Task
The result should be every line in the data below that carries the string "slots".

Stored data
/-- The coding of requests. A frame of its kind's length codes its command; one whose kind names nothing, whose codes name
nothing of their kind, or whose index or handle is out of bounds is answered BAD_REQUEST, with nothing else changed; a frame
not yet complete is no request (R182, R192). -/
def Obligations.RequestFramesCodeTheirCommands : Prop :=
  (∀ (frame : List Byte) (s : State), s.resetLow = false →
    (∃ (k : Byte) (rest : List Byte), frame = k :: rest ∧ (8 < k.toNat ∨ k = 0)) ∨
    (∃ (group index : Byte) (rest : List Byte), frame = 2 :: group :: index :: rest ∧ 10 < group.toNat) ∨
    (∃ (code index : Byte) (rest : List Byte), frame = 3 :: code :: index :: rest ∧
      (actionOf code.toNat = none ∨ 63 < index.toNat)) ∨
    (∃ (target code index : Byte) (rest : List Byte), frame = 4 :: target :: code :: index :: rest ∧
      (subjectOf code.toNat = none ∨ 63 < index.toNat)) ∨
    (∃ (target code index : Byte) (rest : List Byte), frame = 5 :: target :: code :: index :: rest ∧
      (actionOf code.toNat = none ∨ 63 < index.toNat)) ∨
    (∃ (handle : Byte) (rest : List Byte), frame = 6 :: handle :: rest ∧ 3 < handle.toNat) →
    requestOf frame = some (.lmpBadRequest frame) ∧
    ∃ t, exec (.lmpBadRequest frame) s = .next t ∧ OnlyResponds [0x05, 0x00] .nothing s t) ∧
  (∀ (x c i : Byte) (rest : List Byte),
    requestOf (1 :: rest) = some .lmpIdent ∧ requestOf (7 :: rest) = some .takeNotice ∧
    (∀ p ∈ [(0, Instr.readStation i), (1, .readSummary i), (2, .readSync i), (3, .readControl i), (4, .readPeer i),
        (5, .readAllocator i), (6, .readSlot i), (7, .readSource i), (8, .readSink i), (9, .readPort i),
        (10, .readRequest i)], requestOf (2 :: BitVec.ofNat 8 p.1 :: i :: rest) = some p.2) ∧
    (i.toNat ≤ 63 → ∀ p ∈ [(8, Instr.actMuteSource i), (9, .actUnmuteSource i), (10, .actReseekSource i),
        (11, .actMuteSink i), (12, .actUnmuteSink i), (13, .actClearCounters i), (14, .actRestart i)],
      requestOf (3 :: BitVec.ofNat 8 p.1 :: i :: rest) = some p.2) ∧
    (i.toNat ≤ 63 → 1 ≤ c.toNat ∧ c.toNat ≤ 5 → requestOf (4 :: x :: c :: i :: rest) = some (.relayProbe x c i)) ∧
    (i.toNat ≤ 63 → 8 ≤ c.toNat ∧ c.toNat ≤ 14 → requestOf (5 :: x :: c :: i :: rest) = some (.relayCommand x c i)) ∧
    (i.toNat ≤ 3 → requestOf (6 :: i :: rest) = some (.relayResult i)) ∧
    (takenImage rest = none → requestOf (8 :: rest) = none) ∧
    (∀ image, takenImage rest = some image → requestOf (8 :: rest) = some (.loadImage image))) ∧
  ∀ x c : Byte, ∀ frame ∈ [[], [2], [2, c], [3], [3, c], [4], [4, x], [4, x, c], [5], [5, x], [5, x, c], [6]],
    requestOf frame = none

/-! ### Frame starts and boundaries -/

/-- A frame start while the timer runs: the tick count, the advance and a jump are cleared, the index and at 31 the
superframe number step, the ended frame was 2048 minus the advance ticks long (or as the jump set it), words not driven
are gone, what was driven stands on record up to the end of that frame, and the marker is driven if the state drives; with
the timer stopped none occurs. Frames are 2046 to 2050 ticks long, 2048 in LISTEN, 2046 to 2048 while the station drives
(R1, R2, R4, R5, R16; that a word cut off by the end of the frame ends recessive all the same is log entry 41, the range of
the next report after a frame of 2049 or 2050 ticks and after the jump log entry 29). -/
def Obligations.FrameStartStepsTheFrame : Prop :=
  ∀ (shifted : List (List Bool)) (s : State), s.resetLow = false →
    (s.sync.state.timerRuns = false → exec (.frameStart shifted) s = .next s) ∧
    (s.sync.state.timerRuns = true →
      ¬(s.sync.state = .listen ∧ listenLimit s ≤ s.sync.listenCount + 1 ∧ s.mayFound = true) →
      ∃ (t : State) (ticks : Nat), exec (.frameStart shifted) s = .next t ∧
        t.sync.tick = 0 ∧ t.sync.advance = 0 ∧ t.sync.jump = none ∧
        t.sync.frameIndex = (if s.sync.frameIndex = 31 then 0 else s.sync.frameIndex + 1) ∧
        t.sync.superframe = (if s.sync.frameIndex = 31 then s.sync.superframe + 1 else s.sync.superframe) ∧
        t.line.frameTicks = ticks ∧ (s.sync.jump = none → ticks = (2048 - s.sync.advance).toNat) ∧
        (∀ length, s.sync.jump = some length → ticks = length) ∧
        t.line.handed = [] ∧ t.line.drive = (if t.sync.state.drives then .marker else .nothing) ∧
        t.line.driven = (s.line.driven.filter (fun d => decide (0 ≤ d.start))).map
            (fun d => ⟨d.start - ticks, if d.ticks.length ≤ ((ticks : Int) - d.start).toNat then d.ticks
              else d.ticks.take (((ticks : Int) - d.start).toNat - 1) ++ [false]⟩) ++
          (if t.sync.state.drives then [⟨0, List.replicate 32 true⟩] else []) ∧
        (s.sync.jump = none → t.line.reportFrom = (ticks : Int) - 1024) ∧
        (s.sync.jump ≠ none → t.line.reportFrom = min 1024 ((ticks : Int) - 1024)) ∧
        t.line.ownCell = s.line.ownCell ∧ t.rx = s.rx ∧ t.peers = s.peers ∧ t.loader = s.loader ∧
        t.mgmt.lmp = s.mgmt.lmp ∧ t.tx.built = s.tx.built ∧
        (s.sync.frameIndex ≠ 31 → s.sync.state ≠ .learn → t.alloc = s.alloc ∧ t.req = s.req ∧ t.tx = s.tx)) ∧
    (s.sync.state.timerRuns = true → SyncOk s → s.sync.jump = none → ∃ t, exec (.frameStart shifted) s = .next t ∧
      2046 ≤ t.line.frameTicks ∧ t.line.frameTicks ≤ 2050 ∧
      (s.sync.state.drives = true → t.line.frameTicks ≤ 2048) ∧ (s.sync.state = .listen → t.line.frameTicks = 2048))

/-- Frame starts in LISTEN and ACQUIRE. LISTEN frame starts are counted below the listen limit; at the limit a station that
may found enters FOUNDING at frame index 0 of superframe 0, driving its marker, with fresh pending set, its qualifying
edges dropped and SYNC FOUNDED posted; one that may not restarts its count and keeps its record. The 64th frame of ACQUIRE
returns to LISTEN with its record and counts clear; earlier ones are counted (R19, R21, R23, R26). That SYNC FOUNDED is the
first notice of its frame start, ahead of a CLOCK_LOST of the ports, is the model's choice, log entry 9. -/
def Obligations.ListenAndAcquireCountTheirFrames : Prop :=
  ∀ (shifted : List (List Bool)) (s : State), s.resetLow = false →
    (s.sync.state = .listen → s.sync.listenCount + 1 < listenLimit s →
      ∃ t, exec (.frameStart shifted) s = .next t ∧ t.sync.state = .listen ∧
        t.sync.listenCount = s.sync.listenCount + 1 ∧ t.sync.qualEdges = s.sync.qualEdges ∧
        t.sync.qualLead = s.sync.qualLead) ∧
    (s.sync.state = .listen → listenLimit s ≤ s.sync.listenCount + 1 → s.mayFound = true →
      ∃ t, exec (.listenLimitExpiry shifted) s = .next t ∧ t.sync.state = .founding ∧
        t.sync.frameIndex = 0 ∧ t.sync.superframe = 0 ∧ t.sync.freshPending = true ∧ t.sync.edgeMiss = 0 ∧
        t.sync.foreignEarlier = 0 ∧ t.sync.mismatch = 0 ∧ t.sync.qualEdges = 0 ∧ t.sync.qualLead = none ∧
        t.line.drive = .marker ∧ t.lockHigh = false ∧
        (s.mgmt.notices = [] → t.mgmt.notices.head? = some (.sync .founded .founding 0 0)) ∧
        t.alloc = s.alloc ∧ t.peers = s.peers ∧ t.tx = s.tx ∧ t.req = s.req) ∧
    (s.sync.state = .listen → listenLimit s ≤ s.sync.listenCount + 1 → s.mayFound = false →
      let wraps := s.sync.frameIndex = 31
      ∃ t, exec (.listenLimitExpiry shifted) s = .next t ∧
        t.sync = { s.sync with tick := 0, advance := 0, jump := none, listenCount := 0,
                               frameIndex := if wraps then 0 else s.sync.frameIndex + 1
                               superframe := if wraps then s.sync.superframe + 1 else s.sync.superframe } ∧
        t.line.drive = .nothing) ∧
    (s.sync.state = .acquire → s.sync.acquireCount = 63 →
      ∃ t, exec (.acquireTimeout shifted) s = .next t ∧ t.sync.state = .listen ∧
        t.sync.qualEdges = 0 ∧ t.sync.qualLead = none ∧ t.sync.listenCount = 0 ∧ t.sync.edgeMiss = 0 ∧
        t.sync.advance = 0 ∧ t.sync.leading = false) ∧
    (s.sync.state = .acquire → s.sync.acquireCount < 63 →
      ∃ t, exec (.frameStart shifted) s = .next t ∧ t.sync.state = .acquire ∧
        t.sync.acquireCount = s.sync.acquireCount + 1)
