/-! `atTick` -/

@[simp] theorem atTick_pending (t : Nat) : (atTick t s).pending = s.pending := rfl
@[simp] theorem atTick_resetLow (t : Nat) : (atTick t s).resetLow = s.resetLow := rfl
@[simp] theorem atTick_loader (t : Nat) : (atTick t s).loader = s.loader := rfl
@[simp] theorem atTick_sync (t : Nat) : (atTick t s).sync = { s.sync with tick := t } := rfl
@[simp] theorem atTick_line (t : Nat) : (atTick t s).line = s.line := rfl
@[simp] theorem atTick_rx (t : Nat) : (atTick t s).rx = s.rx := rfl
@[simp] theorem atTick_tx (t : Nat) : (atTick t s).tx = s.tx := rfl
@[simp] theorem atTick_peers (t : Nat) : (atTick t s).peers = s.peers := rfl
@[simp] theorem atTick_alloc (t : Nat) : (atTick t s).alloc = s.alloc := rfl
@[simp] theorem atTick_sources (t : Nat) : (atTick t s).sources = s.sources := rfl
@[simp] theorem atTick_sinks (t : Nat) : (atTick t s).sinks = s.sinks := rfl
@[simp] theorem atTick_ports (t : Nat) : (atTick t s).ports = s.ports := rfl
@[simp] theorem atTick_req (t : Nat) : (atTick t s).req = s.req := rfl
@[simp] theorem atTick_mgmt (t : Nat) : (atTick t s).mgmt = s.mgmt := rfl

/-! `modQueue` -/

@[simp] theorem modQueue_pending (g : List QItem → List QItem) : (modQueue g s).pending = s.pending := rfl
@[simp] theorem modQueue_resetLow (g : List QItem → List QItem) : (modQueue g s).resetLow = s.resetLow := rfl
@[simp] theorem modQueue_loader (g : List QItem → List QItem) : (modQueue g s).loader = s.loader := rfl
@[simp] theorem modQueue_sync (g : List QItem → List QItem) : (modQueue g s).sync = s.sync := rfl
@[simp] theorem modQueue_line (g : List QItem → List QItem) : (modQueue g s).line = s.line := rfl
@[simp] theorem modQueue_rx (g : List QItem → List QItem) : (modQueue g s).rx = s.rx := rfl
@[simp] theorem modQueue_tx (g : List QItem → List QItem) :
    (modQueue g s).tx = { s.tx with queue := g s.tx.queue } := rfl
@[simp] theorem modQueue_peers (g : List QItem → List QItem) : (modQueue g s).peers = s.peers := rfl
@[simp] theorem modQueue_alloc (g : List QItem → List QItem) : (modQueue g s).alloc = s.alloc := rfl
@[simp] theorem modQueue_sources (g : List QItem → List QItem) : (modQueue g s).sources = s.sources := rfl
@[simp] theorem modQueue_sinks (g : List QItem → List QItem) : (modQueue g s).sinks = s.sinks := rfl
@[simp] theorem modQueue_ports (g : List QItem → List QItem) : (modQueue g s).ports = s.ports := rfl
@[simp] theorem modQueue_req (g : List QItem → List QItem) : (modQueue g s).req = s.req := rfl
@[simp] theorem modQueue_mgmt (g : List QItem → List QItem) : (modQueue g s).mgmt = s.mgmt := rfl

/-! `setQueued` -/

@[simp] theorem setQueued_pending (n : Nat) (q : QueuedItem) : (setQueued n q s).pending = s.pending := rfl
@[simp] theorem setQueued_resetLow (n : Nat) (q : QueuedItem) : (setQueued n q s).resetLow = s.resetLow := rfl
@[simp] theorem setQueued_loader (n : Nat) (q : QueuedItem) : (setQueued n q s).loader = s.loader := rfl
@[simp] theorem setQueued_sync (n : Nat) (q : QueuedItem) : (setQueued n q s).sync = s.sync := rfl
@[simp] theorem setQueued_line (n : Nat) (q : QueuedItem) : (setQueued n q s).line = s.line := rfl
@[simp] theorem setQueued_rx (n : Nat) (q : QueuedItem) : (setQueued n q s).rx = s.rx := rfl
@[simp] theorem setQueued_tx (n : Nat) (q : QueuedItem) : (setQueued n q s).tx = s.tx := rfl
@[simp] theorem setQueued_peers (n : Nat) (q : QueuedItem) : (setQueued n q s).peers = s.peers := rfl
@[simp] theorem setQueued_alloc (n : Nat) (q : QueuedItem) : (setQueued n q s).alloc = s.alloc := rfl
@[simp] theorem setQueued_sources (n : Nat) (q : QueuedItem) :
    (setQueued n q s).sources = s.sources.modify n (fun c => { c with queuedItem := q }) := rfl
@[simp] theorem setQueued_sinks (n : Nat) (q : QueuedItem) : (setQueued n q s).sinks = s.sinks := rfl
@[simp] theorem setQueued_ports (n : Nat) (q : QueuedItem) : (setQueued n q s).ports = s.ports := rfl
@[simp] theorem setQueued_req (n : Nat) (q : QueuedItem) : (setQueued n q s).req = s.req := rfl
@[simp] theorem setQueued_mgmt (n : Nat) (q : QueuedItem) : (setQueued n q s).mgmt = s.mgmt := rfl

/-! `setRelay` -/

@[simp] theorem setRelay_pending (h : Nat) (r : Option Relay) : (setRelay h r s).pending = s.pending := rfl
@[simp] theorem setRelay_resetLow (h : Nat) (r : Option Relay) : (setRelay h r s).resetLow = s.resetLow := rfl
@[simp] theorem setRelay_loader (h : Nat) (r : Option Relay) : (setRelay h r s).loader = s.loader := rfl
@[simp] theorem setRelay_sync (h : Nat) (r : Option Relay) : (setRelay h r s).sync = s.sync := rfl
@[simp] theorem setRelay_line (h : Nat) (r : Option Relay) : (setRelay h r s).line = s.line := rfl
@[simp] theorem setRelay_rx (h : Nat) (r : Option Relay) : (setRelay h r s).rx = s.rx := rfl
@[simp] theorem setRelay_tx (h : Nat) (r : Option Relay) : (setRelay h r s).tx = s.tx := rfl
@[simp] theorem setRelay_peers (h : Nat) (r : Option Relay) : (setRelay h r s).peers = s.peers := rfl
@[simp] theorem setRelay_alloc (h : Nat) (r : Option Relay) : (setRelay h r s).alloc = s.alloc := rfl
@[simp] theorem setRelay_sources (h : Nat) (r : Option Relay) : (setRelay h r s).sources = s.sources := rfl
@[simp] theorem setRelay_sinks (h : Nat) (r : Option Relay) : (setRelay h r s).sinks = s.sinks := rfl
@[simp] theorem setRelay_ports (h : Nat) (r : Option Relay) : (setRelay h r s).ports = s.ports := rfl
@[simp] theorem setRelay_req (h : Nat) (r : Option Relay) :
    (setRelay h r s).req = { s.req with table := s.req.table.set h r } := rfl
@[simp] theorem setRelay_mgmt (h : Nat) (r : Option Relay) : (setRelay h r s).mgmt = s.mgmt := rfl

/-! `countLoss` -/

@[simp] theorem countLoss_pending : (countLoss s).pending = s.pending := rfl
@[simp] theorem countLoss_resetLow : (countLoss s).resetLow = s.resetLow := rfl
@[simp] theorem countLoss_loader : (countLoss s).loader = s.loader := rfl
@[simp] theorem countLoss_sync : (countLoss s).sync = s.sync := rfl
@[simp] theorem countLoss_line : (countLoss s).line = s.line := rfl
@[simp] theorem countLoss_rx : (countLoss s).rx = s.rx := rfl
@[simp] theorem countLoss_tx : (countLoss s).tx = { s.tx with fullQueueLosses := bump s.tx.fullQueueLosses } := rfl
@[simp] theorem countLoss_peers : (countLoss s).peers = s.peers := rfl
@[simp] theorem countLoss_alloc : (countLoss s).alloc = s.alloc := rfl
@[simp] theorem countLoss_sources : (countLoss s).sources = s.sources := rfl
@[simp] theorem countLoss_sinks : (countLoss s).sinks = s.sinks := rfl
@[simp] theorem countLoss_ports : (countLoss s).ports = s.ports := rfl
@[simp] theorem countLoss_req : (countLoss s).req = s.req := rfl
@[simp] theorem countLoss_mgmt : (countLoss s).mgmt = s.mgmt := rfl

/-! `enterListen` -/

@[simp] theorem enterListen_pending : (enterListen s).pending = s.pending := rfl
@[simp] theorem enterListen_resetLow : (enterListen s).resetLow = s.resetLow := rfl
@[simp] theorem enterListen_loader : (enterListen s).loader = s.loader := rfl
@[simp] theorem enterListen_sync : (enterListen s).sync = s.sync.toListen := rfl
@[simp] theorem enterListen_line : (enterListen s).line = s.line := rfl
@[simp] theorem enterListen_rx : (enterListen s).rx = s.rx := rfl
@[simp] theorem enterListen_tx : (enterListen s).tx = s.tx := rfl
@[simp] theorem enterListen_peers : (enterListen s).peers = s.peers := rfl
@[simp] theorem enterListen_alloc : (enterListen s).alloc = s.alloc := rfl
@[simp] theorem enterListen_sources : (enterListen s).sources = s.sources := rfl
@[simp] theorem enterListen_sinks : (enterListen s).sinks = s.sinks := rfl
@[simp] theorem enterListen_ports : (enterListen s).ports = s.ports := rfl
@[simp] theorem enterListen_req : (enterListen s).req = s.req := rfl
@[simp] theorem enterListen_mgmt : (enterListen s).mgmt = s.mgmt := rfl

/-! `installRun` -/

@[simp] theorem installRun_pending (use : SlotUse) (e : DirEntry) : (installRun use e s).pending = s.pending := rfl
@[simp] theorem installRun_resetLow (use : SlotUse) (e : DirEntry) : (installRun use e s).resetLow = s.resetLow := rfl
@[simp] theorem installRun_loader (use : SlotUse) (e : DirEntry) : (installRun use e s).loader = s.loader := rfl
@[simp] theorem installRun_sync (use : SlotUse) (e : DirEntry) : (installRun use e s).sync = s.sync := rfl
@[simp] theorem installRun_line (use : SlotUse) (e : DirEntry) : (installRun use e s).line = s.line := rfl
@[simp] theorem installRun_rx (use : SlotUse) (e : DirEntry) : (installRun use e s).rx = s.rx := rfl
@[simp] theorem installRun_tx (use : SlotUse) (e : DirEntry) : (installRun use e s).tx = s.tx := rfl
@[simp] theorem installRun_peers (use : SlotUse) (e : DirEntry) : (installRun use e s).peers = s.peers := rfl
@[simp] theorem installRun_alloc (use : SlotUse) (e : DirEntry) :
    (installRun use e s).alloc = { s.alloc with slots := setRun e.first e.count use s.alloc.slots, dir := withEntry e s.alloc.dir } := rfl
@[simp] theorem installRun_sources (use : SlotUse) (e : DirEntry) : (installRun use e s).sources = s.sources := rfl
@[simp] theorem installRun_sinks (use : SlotUse) (e : DirEntry) : (installRun use e s).sinks = s.sinks := rfl
@[simp] theorem installRun_ports (use : SlotUse) (e : DirEntry) : (installRun use e s).ports = s.ports := rfl
@[simp] theorem installRun_req (use : SlotUse) (e : DirEntry) : (installRun use e s).req = s.req := rfl
@[simp] theorem installRun_mgmt (use : SlotUse) (e : DirEntry) : (installRun use e s).mgmt = s.mgmt := rfl

/-! `removeRun` -/

@[simp] theorem removeRun_pending (use : SlotUse) (e : DirEntry) : (removeRun use e s).pending = s.pending := rfl
@[simp] theorem removeRun_resetLow (use : SlotUse) (e : DirEntry) : (removeRun use e s).resetLow = s.resetLow := rfl
@[simp] theorem removeRun_loader (use : SlotUse) (e : DirEntry) : (removeRun use e s).loader = s.loader := rfl
@[simp] theorem removeRun_sync (use : SlotUse) (e : DirEntry) : (removeRun use e s).sync = s.sync := rfl
@[simp] theorem removeRun_line (use : SlotUse) (e : DirEntry) : (removeRun use e s).line = s.line := rfl
@[simp] theorem removeRun_rx (use : SlotUse) (e : DirEntry) : (removeRun use e s).rx = s.rx := rfl
@[simp] theorem removeRun_tx (use : SlotUse) (e : DirEntry) : (removeRun use e s).tx = s.tx := rfl
@[simp] theorem removeRun_peers (use : SlotUse) (e : DirEntry) : (removeRun use e s).peers = s.peers := rfl
@[simp] theorem removeRun_alloc (use : SlotUse) (e : DirEntry) :
    (removeRun use e s).alloc = { s.alloc with slots := setRun e.first e.count use s.alloc.slots, dir := withoutTag e.tag s.alloc.dir } := rfl
@[simp] theorem removeRun_sources (use : SlotUse) (e : DirEntry) : (removeRun use e s).sources = s.sources := rfl
@[simp] theorem removeRun_sinks (use : SlotUse) (e : DirEntry) : (removeRun use e s).sinks = s.sinks := rfl
@[simp] theorem removeRun_ports (use : SlotUse) (e : DirEntry) : (removeRun use e s).ports = s.ports := rfl
@[simp] theorem removeRun_req (use : SlotUse) (e : DirEntry) : (removeRun use e s).req = s.req := rfl
@[simp] theorem removeRun_mgmt (use : SlotUse) (e : DirEntry) : (removeRun use e s).mgmt = s.mgmt := rfl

Result for this task
    (installRun use e s).alloc = { s.alloc with slots := setRun e.first e.count use s.alloc.slots, dir := withEntry e s.alloc.dir } := rfl
    (removeRun use e s).alloc = { s.alloc with slots := setRun e.first e.count use s.alloc.slots, dir := withoutTag e.tag s.alloc.dir } := rfl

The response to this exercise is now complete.